**WORK TO BE COMPLETED:** Quote exactly, and only, the lines of the material below from the line with "namespace Sys2Proof.Machine" through the line with "decode 0b00000001_00000000_00000000#24 = .ok".

═══ DATASET RECORDS

/-- R27: whatever accesses a reset block has seen, VALID is 1 exactly when the result registers hold the result of the
latest SCALE, or of the latest FIELD whose compare succeeded, not cleared since, and they then hold exactly that result;
otherwise they are 0. -/
def Obligations.ResultRegistersHoldTheLatestUnclearedScaling : Prop :=
  ∀ (c : Config) (es : List HostEvent) (t : State), performAll es (State.resetWith c) = .next t →
    match es.foldl (scalingAfter c) none with
    | none => t.status.valid = false ∧ t.quot = 0#32 ∧ t.rem = 0#32 ∧ t.divr = 0#16
    | some (f, d) => t.status.valid = true ∧ t.cfg = c ∧ HoldsScaling t f d

/-- R28: ILL is sticky: a reserved word sets it, nothing but a reserved word does, only CLEAR and reset clear it. -/
def Obligations.IllIsSetByReservedWordsAndClearedByClearOrReset : Prop :=
  (∀ (w : Word) (s : State), ReservedWord w → ∃ t, exec (decodeWord w) s = .next t ∧ t.status.ill = true) ∧
  (∀ (e : HostEvent) (s t : State), perform e s = .next t → s.status.ill = false → t.status.ill = true →
    ∃ w, e = cmdWrite s.cfg w ∧ ReservedWord w) ∧
  (∀ (e : HostEvent) (s t : State), perform e s = .next t → s.status.ill = true → t.status.ill = false →
    e.Clears s.cfg) ∧
  (∀ (e : HostEvent) (s : State), e.Clears s.cfg → ∃ t, perform e s = .next t ∧ t.status.ill = false)

/-- R29: LASTF names the field of the latest SCALE or FIELD with a legal index, whatever FIELD's compare gave; CLEAR and
reset write 0; a command that raises ILL does not change it; in every reachable state it is 0 to 8. -/
def Obligations.LastfNamesTheLatestField : Prop :=
  (∀ (f : FieldIndex) (d : Half) (s : State), ∃ t, exec (.scale (BitVec.ofNat 4 f.val) d) s = .next t ∧
    t.status.lastf = BitVec.ofNat 4 f.val) ∧
  (∀ (f : FieldIndex) (c : Byte) (d : Half) (s : State), ∃ t, exec (.field (BitVec.ofNat 4 f.val) c d) s = .next t ∧
    t.status.lastf = BitVec.ofNat 4 f.val) ∧
  (∀ (e : HostEvent) (s : State), e.Clears s.cfg → ∃ t, perform e s = .next t ∧ t.status.lastf = 0#4) ∧
  (∀ (w : Word) (s : State), ReservedWord w → ∃ t, exec (decodeWord w) s = .next t ∧
    t.status.lastf = s.status.lastf) ∧
  (∀ (c : Config) (s : State), Reachable c s → s.status.lastf.toNat ≤ 8)

/-- R94, R95: the STATUS read after a CMD write shows exactly the conditions that write raised together with the sticky
bits from earlier: ERR and ILL after any command word. -/
def Obligations.StatusShowsTheConditionsRaisedAndTheStickyBits : Prop :=
  ∀ (w : Word) (s : State), ∃ t, exec (decodeWord w) s = .next t ∧
    (t.status.err = true ↔ w.extractLsb' 28 4 ≠ 7#4 ∧ (s.status.err = true ∨ CompareFails w s)) ∧
    (t.status.ill = true ↔ w.extractLsb' 28 4 ≠ 7#4 ∧ (s.status.ill = true ∨ ReservedWord w))

/-- R92: one command reports either ILL or a mismatch, never both; a command that raises ILL makes no compare. -/
def Obligations.OneCommandReportsIllOrMismatchNeverBoth : Prop :=
  ∀ (w : Word) (s : State), ∃ t, exec (decodeWord w) s = .next t ∧
    ¬ (s.status.ill = false ∧ s.status.err = false ∧ t.status.ill = true ∧ t.status.err = true) ∧
    (ReservedWord w → t.status.matched = s.status.matched ∧ t.status.err = s.status.err ∧ t.crc = s.crc)

/-! ### Invariants of the machine -/

/-- The invariant holds of every block right after reset. -/
def Obligations.InvariantHoldsAtReset : Prop :=
  State.reset.Inv ∧ ∀ c, (State.resetWith c).Inv

/-- Every step keeps the invariant, from every state that meets it, whatever access is pending. -/
def Obligations.EveryStepKeepsTheInvariant : Prop :=
  ∀ s t : State, s.Inv → step s = .next t → t.Inv

/-- R37: what holds in every reachable state: the result registers are 0 when VALID is 0; when VALID is 1, they hold the
scaling of one raw value (QUOT, REM and DIVR all of that same value), DIVR is the divisor of the field LASTF names, REM is
smaller than DIVR and is 0 or has the sign of that raw value; LASTF is at most 8; and a state with ERR and MATCH both 0 is
possible, after reset and after CRC_INIT only. -/
def Obligations.ReachableStatesMeetTheInvariantsOfTheSpec : Prop :=
  (∀ (c : Config) (s : State), Reachable c s →
    (s.status.valid = false → s.quot = 0#32 ∧ s.rem = 0#32 ∧ s.divr = 0#16) ∧
    (s.status.valid = true → s.cfg = c ∧ ∃ (f : FieldIndex) (d : Half), HoldsScaling s f d ∧
      s.status.lastf.toNat = f.val ∧ s.divr.toNat = c.divisor f ∧ |s.rem.toInt| < s.divr.toNat ∧
      (s.rem.toInt = 0 ∨ s.rem.toInt.sign = (raw c f d).sign)) ∧
    s.status.lastf.toNat ≤ 8) ∧
  (∀ c, Reachable c (State.resetWith c) ∧ (State.resetWith c).status.err = false ∧
    (State.resetWith c).status.matched = false ∧
    ∃ t, exec .crcInit (State.resetWith c) = .next t ∧ Reachable c t ∧ t.status.err = false ∧ t.status.matched = false)
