theorem execAll_fieldCommands (fields : List (Half × Byte)) (k : Nat) (s : State) (hk : k + fields.length ≤ 9) :
    ∃ t, execAll ((fields.zipIdx k).map fieldCommandOf) s = .next t ∧
      (t.status.err = false ↔ s.status.err = false ∧ ∀ p ∈ fields, crcWord crcSeed p.1 = p.2) := by
  induction fields generalizing k s with
  | nil => exact ⟨s, rfl, by simp⟩
  | cons p fields ih =>
    rw [List.length_cons] at hk
    obtain ⟨m, hm⟩ := exists_commandEffect (fieldCommandOf (p, k)) s
    obtain ⟨t, ht, herr⟩ := ih (k + 1) m (by omega)
    have hcmp := compareOf_fieldCommandOf s p (k := k) (by omega)
    refine ⟨t, by rw [List.zipIdx_cons, List.map_cons, execAll_cons_of_next hm.exec, ht], ?_⟩
    rw [herr, hm.err_eq (ne_clear_of_compareOf hcmp), hcmp]
    simp [and_assoc]

/-- Settles O47: CLEAR leaves ERR 0, and then each FIELD command of the frame sets it exactly on a mismatch. -/
theorem frameOfNineFieldsIsAcceptedExactlyWhenEveryChecksumMatches :
    Obligations.FrameOfNineFieldsIsAcceptedExactlyWhenEveryChecksumMatches := by
  intro fields s hlen
  obtain ⟨t, ht, herr⟩ := execAll_fieldCommands fields 0 s.cleared (by omega)
  refine ⟨t, by rw [frameCommands_eq, execAll_cons_of_next (CommandEffect.clear).exec, ht], ?_⟩
  rw [herr]
  exact and_iff_right rfl

/-! ### Frames: what a command leaves alone, and what it does not read -/

/-- Settles O34, by the effect of each command. -/
theorem flagsChangeOnlyByTheirCommands : Obligations.FlagsChangeOnlyByTheirCommands := by
  intro i s t h
  cases exec_eq_next_iff.mp h with
  | nop | crcInit | crcByte | crcWord => simp
  | crcCheck => simp +contextual [compared_eq]
  | scale | fieldMatch | fieldMismatch => simp +contextual [scale_eq, compared_eq]
  | scaleReserved d hf | fieldReserved c d hf => simp [raiseIll_eq, fieldIndex?_eq_none.mp hf]
  | reserved => simp [raiseIll_eq]
  | clear => simp +contextual [cleared_eq, State.resetWith]

/-- Settles O35, by the effect of each command. -/
theorem registersChangeOnlyByTheirCommands : Obligations.RegistersChangeOnlyByTheirCommands := by
  intro i s
  obtain ⟨t, h⟩ := exists_commandEffect i s
  refine ⟨t, h.exec, ?_⟩
  cases h with
  | nop | crcInit | crcByte | crcWord => simp
  | crcCheck => simp [compared_eq]
  | scale | fieldMatch | fieldMismatch => simp [scale_eq, compared_eq]
  | scaleReserved | fieldReserved | reserved => simp [raiseIll_eq]
  | clear => simp [cleared_eq, State.resetWith]

/-- No command reads STATUS but to write it (10_state.md R38). -/
theorem CommandEffect.with_status {s t : State} {i : Instr} (h : CommandEffect s i t) (st : Status) :
    ∃ st', CommandEffect { s with status := st } i { t with status := st' } := by
  cases h with
  | nop => exact ⟨_, .nop⟩
  | crcInit => exact ⟨_, .crcInit⟩
  | crcByte l => exact ⟨_, .crcByte l⟩
  | crcWord d => exact ⟨_, .crcWord d⟩
  | crcCheck c => exact ⟨_, .crcCheck c⟩
  | scale d hf => exact ⟨_, .scale d hf⟩
  | scaleReserved d hf => exact ⟨_, .scaleReserved d hf⟩
  | fieldMatch hf hc => exact ⟨_, .fieldMatch hf hc⟩
  | fieldMismatch hf hc => exact ⟨_, .fieldMismatch hf hc⟩
  | fieldReserved c d hf => exact ⟨_, .fieldReserved c d hf⟩
  | clear => exact ⟨_, .clear⟩
  | reserved op => exact ⟨_, .reserved op⟩
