-- ==== Sys2Proof/Machine/Step.lean ====
section
/-! DEFINITION. One step is one transaction of the block (00_scope.md R11). -/

namespace Sys2Proof.Machine

/-- One transaction: `runInput` says what is taken and done. -/
def step (s : State) : Host.Outcome State Fault Refusal := runInput s

/-- `s` with the instruction whose word is `w`, numbered as spec/opcode_table.json numbers it, the host's next command.
The block has no program counter and no fetch (10_state.md R26); the host's command stream stands in their place. -/
def State.withFetchWord (s : State) (nbits w : Nat) : State :=
  placeWord (BitVec.ofNat 24 (w % 2 ^ nbits)) s

end Sys2Proof.Machine
end

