-- ==== Sys2Proof/Certificates/Slice0/Obligations.lean ====
section
/-! DEFINITION. The statements for the provers. Each docstring names the rule of spec/ that it formalises. A response is
written `⟨err, data⟩`. Where a next state is written `{ s with … }`, every field not written there is unchanged: that is
the instruction's frame. -/

open Sys2Proof Sys2Proof.Machine

/-! ### Encoding -/

/-- Words written out from the encodings of 30_encoding.md R65, R68 and 95_test_vectors.md 2.7 decode to what they stand
for, one or more of each family, and reserved words (R72) to the reason. -/
def Obligations.SampleWordsDecode : Prop :=
  decode 0b00000001_00000000_00000000#24 = .ok .sysRst ∧
  decode 0b00010001_10100101_00000000#24 = .ok (.crcUpd 0xA5#8) ∧
  decode 0b00100000_11111111_00000000#24 = .ok (.pktInit 0xFF#8) ∧
  decode 0b00100010_01111111_10000000#24 = .ok (.pktPoke 127#7 0x80#8) ∧
  decode 0b00100011_00000101_00000000#24 = .ok (.pktPeek 5#7) ∧
  decode 0b00100110_00000000_00000000#24 = .ok .pktEmit ∧
  decode 0x270000#24 = .error .unknownOpcode ∧
  decode 0x110001#24 = .error .unusedBits ∧
  decode 0x228000#24 = .error .indexRange

/-- Decoding the encoded word of any instruction gives it back, at every value of every operand (R65, R66, R68, R69). -/
def Obligations.DecodeOfEncode : Prop := ∀ i : Instr, decode (encode i) = .ok i

/-- Each word that decodes is the one encoding of what it decodes to: no bit of it is dropped (R68, R73). -/
def Obligations.EncodeOfDecode : Prop := ∀ (w : Command) (i : Instr), decode w = .ok i → encode i = w

/-- The decode procedure of R69: the row that a word selects is its operation, with `a = w[15:8]`, `b = w[7:0]` as its
fields; a word that selects no row is undecodable. -/
def Obligations.DecodeSelectsRow : Prop :=
  (∀ (o : Op) (w : Command), w &&& o.maskBits = o.matchBits →
    ∃ i, decode w = .ok i ∧ i.op = o ∧ i.operandA = w.extractLsb' 8 8 ∧ i.operandB = w.extractLsb' 0 8) ∧
  (∀ w : Command, (∀ o : Op, w &&& o.maskBits ≠ o.matchBits) → ∃ r, decode w = .error r)

/-- Field by field (R66, R72): a word decodes exactly when its `op` is listed and its operand fields fit the form; the
three ways to be reserved are an `op` not listed, an index of 128 or more, and else a nonzero unused field. -/
def Obligations.ReservedByField : Prop :=
  ∀ w : Command,
    ((∃ i, decode w = .ok i) ↔
      ∃ o : Op, o.code = w.extractLsb' 16 8 ∧ (RawCommand.ofWord w).fits o.form = true) ∧
    (decode w = .error .unknownOpcode ↔ ∀ o : Op, o.code ≠ w.extractLsb' 16 8) ∧
    (decode w = .error .indexRange ↔
      (w.extractLsb' 16 8 = 0x22#8 ∨ w.extractLsb' 16 8 = 0x23#8) ∧ w.getLsbD 15 = true)

/-- Of the 2^24 words, the legal ones number 33416 (R72). -/
def Obligations.LegalWordCount : Prop :=
  Nat.card { w : Command // ∃ i, decode w = .ok i } = 33416

/-! ### The step -/

/-- A word taken from the command port that decodes to `i` is executed: the step is `exec i`, on the state with the word
removed from the host's inputs and in progress (00_scope.md R12, 60_exceptions.md R173). -/
def Obligations.StepRunsDecodedCommand : Prop :=
  ∀ (s : State) (w : Command) (rest : List HostInput) (i : Instr),
    s.busy = none → s.inputs = .cmd w :: rest → decode w = .ok i →
    step s = exec i { s with inputs := rest, busy := some w }

/-- A command in progress goes on by being executed again in the next step: the model's form of waiting, its choice of
log entry 2 (DEDUCED from R11, R111, R202). That no other input is taken before the response is R12 and
70_reset_and_hazards.md R192. -/
def Obligations.StepContinuesCommandInProgress : Prop :=
  ∀ (s : State) (w : Command) (i : Instr),
    s.busy = some w → decode w = .ok i → step s = exec i s

/-- With no command in progress and no input of the host the state stays as it is. The model's choice, log entry 1: the
spec names no step there (R26: the block executes exactly the operations the host issues). -/
def Obligations.StepWithoutInputIdles : Prop :=
  ∀ s : State, s.busy = none → s.inputs = [] → step s = .next s

/-- R172: a word that matches no row, taken by a block that is not halted, raises `IllegalCommand`; no state other than
`ERR` changes, and the word is recorded nowhere. -/
def Obligations.ReservedWordRaisesIllegalCommand : Prop :=
  ∀ (s : State) (w : Command) (rest : List HostInput),
    s.busy = none → s.inputs = .cmd w :: rest → s.err = 0#4 →
    (∀ o : Op, w &&& o.maskBits ≠ o.matchBits) →
    step s = .next { s with err := 3#4, inputs := rest, rsps := s.rsps ++ [⟨3#4, 0x0000#16⟩] }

══════

**FINISHED TASK:**
namespace Sys2Proof.Machine

/-- One transaction: `runInput` says what is taken and done. -/
def step (s : State) : Host.Outcome State Fault Refusal := runInput s

/-- `s` with the instruction whose word is `w`, numbered as spec/opcode_table.json numbers it, the host's next command.
The block has no program counter and no fetch (10_state.md R26); the host's command stream stands in their place. -/
def State.withFetchWord (s : State) (nbits w : Nat) : State :=
  placeWord (BitVec.ofNat 24 (w % 2 ^ nbits)) s

end Sys2Proof.Machine
end

-- ==== Sys2Proof/Certificates/Slice0/Obligations.lean ====
section
/-! DEFINITION. The statements for the provers. Each docstring names the rule of spec/ that it formalises. A response is
written `⟨err, data⟩`. Where a next state is written `{ s with … }`, every field not written there is unchanged: that is
the instruction's frame. -/

open Sys2Proof Sys2Proof.Machine

/-! ### Encoding -/

/-- Words written out from the encodings of 30_encoding.md R65, R68 and 95_test_vectors.md 2.7 decode to what they stand
for, one or more of each family, and reserved words (R72) to the reason. -/
def Obligations.SampleWordsDecode : Prop :=
  decode 0b00000001_00000000_00000000#24 = .ok .sysRst ∧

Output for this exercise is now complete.